This season, both the coed and women’s sailing teams usually overcame their opponents on the second day of weekend competition to win their regattas. But light winds limited the women to two races and canceled coed events this Sunday, preventing the teams from catching their second winds at the Atlantic Coast Championships.

In the last regatta of the fall racing season this weekend, the No. 1 ranked women sailors finished third and the No.1 ranked coed Bulldogs took fourth at the ACCs. The women’s event was hosted by Brown in Cranston, R.I., and the coed event was hosted by Harvard in Cambridge, Mass.

“Usually we’re always working to build to Sunday,” Blair Belling ’11 said. “We never think of Saturday as the whole thing. We left ourselves plenty of time to come back, but with no wind we didn’t have a chance.”

Both the coed’s and women’s teams have led New England racing throughout the season — the coed team placed first at the top-level event in six of nine weekends, and the women’s team won the Navy Fall Intersectionals and the Yale Women’s Intersectional — and hope to continue their streak after the winter recess, Belling said. And both regattas over the weekend were an excellent indication of the competition the teams will face at Nationals next May, sailors said.

“I feel like everybody made a lot of positive contributions to make it a really great season,” Belling said. “We met some of the best teams that we race in the toughest college sailing venue, and while it’s not exactly the note we’d want to end on, its not the worst. I’m excited for the spring season to begin.”

This weekend’s competitions featured sailors from all three Atlantic Coast Regions — Yale’s own New England region, plus the Mid-Atlantic and the South-Atlantic regions.

For the women’s team, winds at Narragansett Bay were less forceful than expected. In addition to the low four-10 knot north-northeast wind, a drizzling rain lasted throughout the day.

Because of light winds, only six races in each division took place Saturday. Four races were held in the A division on Sunday, but the scores from the second set were thrown out because only two races were held in the B division.

Sarah Lihan ’10 and Elizabeth Brim ’11 placed third in the A division with 51 points. The duo won the last race of the regatta, and placed in the top five four times. Claire Dennis ’13 and Heather May ’13 placed eighth in the B division with 68 points in eight races.

With 119 points over eight races per division, the team finished in third behind Boston College (107) and College of Charleston (109).

The coed Bulldogs also faced challenging weather conditions on the Charles as the remnants of Hurricane Ida drenched the fleet Saturday. With winds varying between 4 and 12 knots, sailors raced in Harvard’s FJ fleet and had to constantly adjust to the varying wind speed throughout the day.

“It was heavy rain with sort of light and shifty conditions,” Thomas Barrows ’10 said. “We didn’t really ever see much wind.”

In the A division, team-captain Barrows and crew Belling finished in the top five three times out of ten total races. Earning 74 points in all, the duo placed sixth in the division.

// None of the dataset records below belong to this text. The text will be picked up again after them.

-- ==== Sys2Proof/Word.lean ====
section
/-! DEFINITION. The plain value types of SWDLC (00_scope.md R9): a bit is 1 bit, `addr` 8, `data` 32, an ACK 3,
a request header 8. Levels and flags are single bits on which the only operation is exclusive or, so a bit is a `Bool`. -/

namespace Sys2Proof

/-- One bit, and the level of a line (R9). -/
abbrev Bit := Bool

/-- One byte of a word as it is presented on a port. -/
abbrev Byte := BitVec 8

/-- An 8-bit byte address of a target register (20_memory.md R55). -/
abbrev Addr := BitVec 8

/-- A 32-bit data word (20_memory.md R53). -/
abbrev Word32 := BitVec 32

/-- One clock cycle as the wire trace records it (00_scope.md R7): the line driven low or high by SWDLC, released and not
sampled, or released and sampled as 0 or 1. -/
inductive Cycle where
  | d0
  | d1
  | z
  | s0
  | s1
  deriving DecidableEq, Repr

/-- The record of a cycle in which SWDLC drove level `b` (R7). -/
def Cycle.driven : Bit → Cycle
  | false => .d0
  | true  => .d1

/-- The record of a cycle in which SWDLC sampled `b` (R7). -/
def Cycle.sampled : Bit → Cycle
  | false => .s0
  | true  => .s1

end Sys2Proof
end

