-- ==== Sys2Proof/Machine/Reserved.lean ====
section
/-! DEFINITION. The meanings of the reserved command codes 17 to 31 (30_encoding.md R72). -/

namespace Sys2Proof.Machine

/-- "A command word with a reserved code returns `Err(InvalidArgument)`, changes no state and generates no cycle" (R72). The code is
tested first, before the state check (60_exceptions.md R200). -/
def reservedCode (s : State) : State := finish (.err .invalidArgument none) (begin s)

/-- Command code 17 (R72, Table EC). -/
def execReserved17 (s : State) : Host.Outcome State Fault Refusal := .next (reservedCode s)
/-- Command code 18 (R72, Table EC). -/
def execReserved18 (s : State) : Host.Outcome State Fault Refusal := .next (reservedCode s)
/-- Command code 19 (R72, Table EC). -/
def execReserved19 (s : State) : Host.Outcome State Fault Refusal := .next (reservedCode s)
/-- Command code 20 (R72, Table EC). -/
def execReserved20 (s : State) : Host.Outcome State Fault Refusal := .next (reservedCode s)
/-- Command code 21 (R72, Table EC). -/
def execReserved21 (s : State) : Host.Outcome State Fault Refusal := .next (reservedCode s)
/-- Command code 22 (R72, Table EC). -/
def execReserved22 (s : State) : Host.Outcome State Fault Refusal := .next (reservedCode s)
/-- Command code 23 (R72, Table EC). -/
def execReserved23 (s : State) : Host.Outcome State Fault Refusal := .next (reservedCode s)
/-- Command code 24 (R72, Table EC). -/
def execReserved24 (s : State) : Host.Outcome State Fault Refusal := .next (reservedCode s)
/-- Command code 25 (R72, Table EC). -/
def execReserved25 (s : State) : Host.Outcome State Fault Refusal := .next (reservedCode s)
/-- Command code 26 (R72, Table EC). -/
def execReserved26 (s : State) : Host.Outcome State Fault Refusal := .next (reservedCode s)
/-- Command code 27 (R72, Table EC). -/
def execReserved27 (s : State) : Host.Outcome State Fault Refusal := .next (reservedCode s)
/-- Command code 28 (R72, Table EC). -/
def execReserved28 (s : State) : Host.Outcome State Fault Refusal := .next (reservedCode s)
/-- Command code 29 (R72, Table EC). -/
def execReserved29 (s : State) : Host.Outcome State Fault Refusal := .next (reservedCode s)
/-- Command code 30 (R72, Table EC). -/
def execReserved30 (s : State) : Host.Outcome State Fault Refusal := .next (reservedCode s)
/-- Command code 31 (R72, Table EC). -/
def execReserved31 (s : State) : Host.Outcome State Fault Refusal := .next (reservedCode s)

end Sys2Proof.Machine
end

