/-! ### wait, finish, reply, initialise -/

@[simp] theorem wait_eq (n : Nat) : State.wait n s = s := rfl
@[simp] theorem finish_par (r : CmdResult) : (finish r s).par = s.par := rfl
@[simp] theorem finish_cfg (r : CmdResult) : (finish r s).cfg = s.cfg := rfl
@[simp] theorem finish_link (r : CmdResult) : (finish r s).link = s.link := rfl
@[simp] theorem finish_clk (r : CmdResult) : (finish r s).clk = s.clk := rfl
@[simp] theorem finish_dioOut (r : CmdResult) : (finish r s).dioOut = s.dioOut := rfl
@[simp] theorem finish_dioOE (r : CmdResult) : (finish r s).dioOE = s.dioOE := rfl
@[simp] theorem finish_rst (r : CmdResult) : (finish r s).rst = s.rst := rfl
@[simp] theorem finish_op (r : CmdResult) : (finish r s).op = s.op := rfl
@[simp] theorem finish_seq (r : CmdResult) : (finish r s).seq = Sequencer.idle := rfl
@[simp] theorem finish_busy (r : CmdResult) : (finish r s).busy = false := rfl
@[simp] theorem finish_sampled (r : CmdResult) : (finish r s).sampled = s.sampled := rfl
@[simp] theorem finish_trace (r : CmdResult) : (finish r s).trace = s.trace := rfl
@[simp] theorem finish_rstTrace (r : CmdResult) : (finish r s).rstTrace = s.rstTrace := rfl
@[simp] theorem finish_port (r : CmdResult) : (finish r s).port = s.port := rfl
@[simp] theorem finish_answers (r : CmdResult) : (finish r s).answers = s.answers := rfl
@[simp] theorem finish_free (r : CmdResult) : (finish r s).free = s.free + 1 := rfl
@[simp] theorem finish_res_status (r : CmdResult) : (finish r s).res.status = r.status := rfl
@[simp] theorem finish_res_info (r : CmdResult) : (finish r s).res.info = r.info := rfl
@[simp] theorem finish_res_ack (r : CmdResult) : (finish r s).res.ack = finalAck r s.res.ack := rfl
@[simp] theorem finish_res_parityError (r : CmdResult) : (finish r s).res.parityError = finalParityError r s.res.parityError := rfl
@[simp] theorem finish_res_rdata (r : CmdResult) : (finish r s).res.rdata = r.rdata?.getD (Config.drawWord s.free) := rfl
@[simp] theorem finish_res_bit (r : CmdResult) : (finish r s).res.bit = r.bit?.getD (Config.drawBit s.free) := rfl
@[simp] theorem finish_res_attempts (r : CmdResult) : (finish r s).res.attempts = s.res.attempts := rfl
@[simp] theorem reply_par (r : CmdResult) (a : Option Ack) (pe : Bool) (n : Nat) : (State.reply s r a pe n).par = s.par := rfl
@[simp] theorem reply_cfg (r : CmdResult) (a : Option Ack) (pe : Bool) (n : Nat) : (State.reply s r a pe n).cfg = s.cfg := rfl
@[simp] theorem reply_link (r : CmdResult) (a : Option Ack) (pe : Bool) (n : Nat) : (State.reply s r a pe n).link = s.link := rfl
@[simp] theorem reply_clk (r : CmdResult) (a : Option Ack) (pe : Bool) (n : Nat) : (State.reply s r a pe n).clk = s.clk := rfl
@[simp] theorem reply_dioOut (r : CmdResult) (a : Option Ack) (pe : Bool) (n : Nat) : (State.reply s r a pe n).dioOut = s.dioOut := rfl
@[simp] theorem reply_dioOE (r : CmdResult) (a : Option Ack) (pe : Bool) (n : Nat) : (State.reply s r a pe n).dioOE = s.dioOE := rfl
@[simp] theorem reply_rst (r : CmdResult) (a : Option Ack) (pe : Bool) (n : Nat) : (State.reply s r a pe n).rst = s.rst := rfl
@[simp] theorem reply_op (r : CmdResult) (a : Option Ack) (pe : Bool) (n : Nat) : (State.reply s r a pe n).op = s.op := rfl
@[simp] theorem reply_seq (r : CmdResult) (a : Option Ack) (pe : Bool) (n : Nat) : (State.reply s r a pe n).seq = Sequencer.idle := rfl
@[simp] theorem reply_busy (r : CmdResult) (a : Option Ack) (pe : Bool) (n : Nat) : (State.reply s r a pe n).busy = false := rfl
@[simp] theorem reply_sampled (r : CmdResult) (a : Option Ack) (pe : Bool) (n : Nat) : (State.reply s r a pe n).sampled = s.sampled := rfl
@[simp] theorem reply_trace (r : CmdResult) (a : Option Ack) (pe : Bool) (n : Nat) : (State.reply s r a pe n).trace = s.trace := rfl
@[simp] theorem reply_rstTrace (r : CmdResult) (a : Option Ack) (pe : Bool) (n : Nat) : (State.reply s r a pe n).rstTrace = s.rstTrace := rfl
@[simp] theorem reply_port (r : CmdResult) (a : Option Ack) (pe : Bool) (n : Nat) : (State.reply s r a pe n).port = s.port := rfl
@[simp] theorem reply_answers (r : CmdResult) (a : Option Ack) (pe : Bool) (n : Nat) : (State.reply s r a pe n).answers = s.answers := rfl
@[simp] theorem reply_free (r : CmdResult) (a : Option Ack) (pe : Bool) (n : Nat) : (State.reply s r a pe n).free = s.free + 1 := rfl
@[simp] theorem reply_res_status (r : CmdResult) (a : Option Ack) (pe : Bool) (n : Nat) : (State.reply s r a pe n).res.status = r.status := rfl
@[simp] theorem reply_res_info (r : CmdResult) (a : Option Ack) (pe : Bool) (n : Nat) : (State.reply s r a pe n).res.info = r.info := rfl
@[simp] theorem reply_res_ack (r : CmdResult) (a : Option Ack) (pe : Bool) (n : Nat) : (State.reply s r a pe n).res.ack = a := rfl
@[simp] theorem reply_res_parityError (r : CmdResult) (a : Option Ack) (pe : Bool) (n : Nat) : (State.reply s r a pe n).res.parityError = pe := rfl
@[simp] theorem reply_res_rdata (r : CmdResult) (a : Option Ack) (pe : Bool) (n : Nat) : (State.reply s r a pe n).res.rdata = r.rdata?.getD (Config.drawWord s.free) := rfl
@[simp] theorem reply_res_bit (r : CmdResult) (a : Option Ack) (pe : Bool) (n : Nat) : (State.reply s r a pe n).res.bit = r.bit?.getD (Config.drawBit s.free) := rfl
@[simp] theorem reply_res_attempts (r : CmdResult) (a : Option Ack) (pe : Bool) (n : Nat) : (State.reply s r a pe n).res.attempts = n := rfl
@[simp] theorem initialise_par : (initialise s).par = s.par := rfl
@[simp] theorem initialise_cfg : (initialise s).cfg = s.op.config := rfl
@[simp] theorem initialise_link : (initialise s).link = { initialized := true, connected := false, driving := true } := rfl
@[simp] theorem initialise_clk : (initialise s).clk = .driven true := rfl
@[simp] theorem initialise_dioOut : (initialise s).dioOut = true := rfl
@[simp] theorem initialise_dioOE : (initialise s).dioOE = true := rfl
@[simp] theorem initialise_rst : (initialise s).rst = if s.op.config.pinRst.isSome then .driven true else .absent := rfl
@[simp] theorem initialise_op : (initialise s).op = s.op := rfl
@[simp] theorem initialise_seq : (initialise s).seq = s.seq := rfl
@[simp] theorem initialise_busy : (initialise s).busy = s.busy := rfl
@[simp] theorem initialise_res : (initialise s).res = s.res := rfl
@[simp] theorem initialise_sampled : (initialise s).sampled = none := rfl
@[simp] theorem initialise_trace : (initialise s).trace = s.trace := rfl
@[simp] theorem initialise_rstTrace : (initialise s).rstTrace = if s.op.config.pinRst.isSome then s.rstTrace ++ [true] else s.rstTrace := rfl
@[simp] theorem initialise_port : (initialise s).port = s.port := rfl
@[simp] theorem initialise_answers : (initialise s).answers = s.answers := rfl
@[simp] theorem initialise_free : (initialise s).free = s.free := rfl

end Sys2Proof.Machine
end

Joe Morris ’12 and Marla Menninger ’10 raced to a second place finish in the B division. The pair finished in the top five five times and top 10 in eight races.

All together, Yale finished fourth with 132 points, narrowly missing third place by one point to St. Mary’s. Boston College won the regatta with 99 points, and Brown placed second with 121 points.

“Boston College definitely sailed well in A division and brown also had very strong performance in B division,” Barrows said of Saturday’s competition. “Those teams separated themselves by having big leads in a division.”

Ten races were held in each division on Saturday, and on Sunday, the wind dropped to nothing, and all of the races were canceled.

“Although we didn’t end as well as we’d like, now it’s all about training over the winter, going to the gym and preparing for the nationals,” Morris said.

The teams will now break until February. The coed team will resume racing at the Frank Mendelblatt Team Race hosted by the University of South Florida and Eckerd College. The women’s team opens their spring by competing in the 29th Women’s Intersectionals at Charleston, S.C., on March 6, 2010.